Emotion Recognition from Facial Expressions: A Target Oriented Approach Using Neural Network

Sreevatsan Ambur Naghasundharam, K. G. Sathish Kumar, S. Rakeshsharma, Mohd. Mansoor Roomi. Emotion Recognition from Facial Expressions: A Target Oriented Approach Using Neural Network. In Bhabatosh Chanda, Sharat Chandran, Larry S. Davis, editors, ICVGIP 2004, Proceedings of the Fourth Indian Conference on Computer Vision, Graphics & Image Processing, Kolkata, India, December 16-18, 2004. pages 497-502, Allied Publishers Private Limited, 2004.

Abstract

Effective Human Computer Intelligent Interaction (HCII) requires the information about the user’s identity, state and intent which can be extracted from images, so that computers can then react accordingly, e.g. systems behaving according to the emotional state of the person. The most expressive way humans display emotions is through facial expressions.
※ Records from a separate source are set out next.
/-- After writes whose values are determined by their addresses, a named byte has its value and every other stays, however often an
address is named. -/
theorem memRead_memWriteAll_determined (h : Memory.wf m = true) (hb : ∀ c ∈ cells, c.1 < 2 ^ 32)
    (hv : ∀ c ∈ cells, c.2 = value c.1) (a : Nat) :
    memRead (memWriteAll m cells) a = if a ∈ cells.map (·.1) then value a else memRead m a := by
  induction cells generalizing m with
  | nil => rfl
  | cons c cells ih =>
    simp only [List.forall_mem_cons] at hb hv
    have htail := ih (wf_memWrite (b := c.2) h hb.1) hb.2 hv.2
    change memRead (memWriteAll (memWrite m c.1 c.2) cells) a = _
    rw [htail, memRead_memWrite h, List.map_cons]
    by_cases hc : a = c.1
    · simp [hc, hv.1]
    · simp [hc]

/-- The fetch window after such writes: the bytes they changed, and what was in it before (20_memory.md R103). -/
theorem remembered_determined {s : State} (h : Memory.wf s.mem = true) (hb : ∀ c ∈ cells, c.1 < 2 ^ 32)
    (hv : ∀ c ∈ cells, c.2 = value c.1) : Remembered s (memWriteAll s.mem cells) (windowAfter s cells) := by
  have hread := memRead_memWriteAll_determined h hb hv
  intro a n
  rw [hread]
  simp only [windowAfter, List.mem_append, List.mem_map, List.mem_filter, bne_iff_ne, Prod.mk.injEq]
  refine or_congr ⟨?_, ?_⟩ Iff.rfl
  · rintro ⟨c, ⟨hc, hne⟩, rfl, rfl⟩
    rw [if_pos ⟨c, hc, rfl⟩, ← hv c hc]
    exact ⟨rfl, hne.symm⟩
  · rintro ⟨rfl, hne⟩
    by_cases ha : ∃ c ∈ cells, c.1 = a
    · rw [if_pos ha] at hne
      obtain ⟨c, hc, rfl⟩ := ha
      exact ⟨c, ⟨hc, by rw [hv c hc]; exact hne.symm⟩, rfl, rfl⟩
    · rw [if_neg ha] at hne
      exact absurd rfl hne

end determined

/-! ### Stores -/

section stores

variable {s : State} (cells : List (Word × Byte))

/-- What a failed store leaves in the byte at a physical address (U31). -/
def spoiledByte (s : State) (pa : Nat) : Byte := (Config.freeWord s.tick (.storeBusError pa)).extractLsb' 0 8

/-- What a failed store writes to memory. -/
def spoiledCells (s : State) (cells : List (Word × Byte)) : List Host.Cell :=
  s.memoryCells (cells.map fun c => (c.1, spoiledByte s (translate c.1).toNat))

theorem spoilCells_eq : s.spoilCells cells =
    { s with mem := memWriteAll s.mem (spoiledCells s cells), storeWindow := windowAfter s (spoiledCells s cells) } := rfl

/-- Each of these bytes is the free value of its physical address, which one of the addresses of the store names. -/
theorem mem_spoiledCells {c : Host.Cell} (hc : c ∈ spoiledCells s cells) :
    c.2 = spoiledByte s c.1 ∧ ∃ va ∈ cells.map (·.1), c.1 = (translate va).toNat := by
  obtain ⟨d, hd, rfl⟩ := List.mem_map.mp (mem_memoryCells.mp hc).1
  obtain ⟨e, he, rfl⟩ := List.mem_map.mp hd
  exact ⟨rfl, e.1, List.mem_map_of_mem he, rfl⟩

theorem remembered_spoiledCells (h : Memory.wf s.mem = true) :
    Remembered s (memWriteAll s.mem (spoiledCells s cells)) (windowAfter s (spoiledCells s cells)) :=
  remembered_determined (value := spoiledByte s) h (fun _ hc => physicalCells_lt (mem_memoryCells.mp hc).1)
    fun _ hc => (mem_spoiledCells cells hc).1

theorem memRead_spoiledCells_of_ne {a : Nat} (ha : ∀ va ∈ cells.map (·.1), a ≠ (translate va).toNat) :
    memRead (memWriteAll s.mem (spoiledCells s cells)) a = memRead s.mem a := by
  refine memRead_memWriteAll_ne fun c hc heq => ?_
  obtain ⟨-, va, hva, hc⟩ := mem_spoiledCells cells hc
  exact ha va hva (heq.trans hc)

end stores

/-! ### The shared operations at a bus error -/

section busError

variable {s : State}

/-- The error is pending, or in debug mode noted in Debug.BsF (R466(b), R495(a)). -/
theorem dataBusError_eq (d : DataBusError) (s : State) : s.dataBusError d =
    if s.debugMode then { s with debug := s.debug ||| 1#32 <<< 10 } else { s with dbe := some d } := by
  unfold State.dataBusError
  cases s.debugMode <;> rfl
Here, we propose an efficient method for emotion recognition from facial expressions in static color images containing the frontal view of the human face. Our goal is to categorize the facial expression in the given image into six basic emotional states – Happy, Sad, Anger, Fear, Disgust and Surprise. Our method consists of three steps, namely face detection and localization, facial feature extraction and emotion recognition. First, face detection is performed using a novel skin-color based segmentation and connected component analysis which is then followed by the exact face localization by using a knowledge based approach. Next, the extraction of facial features such as the eye and the mouth is performed by employing an iterative search algorithm, on the edge information of the localized face region in gray scale. Finally, emotion recognition is performed by giving the extracted eye and mouth blocks as inputs to a feed-forward neural network trained by back-propagation.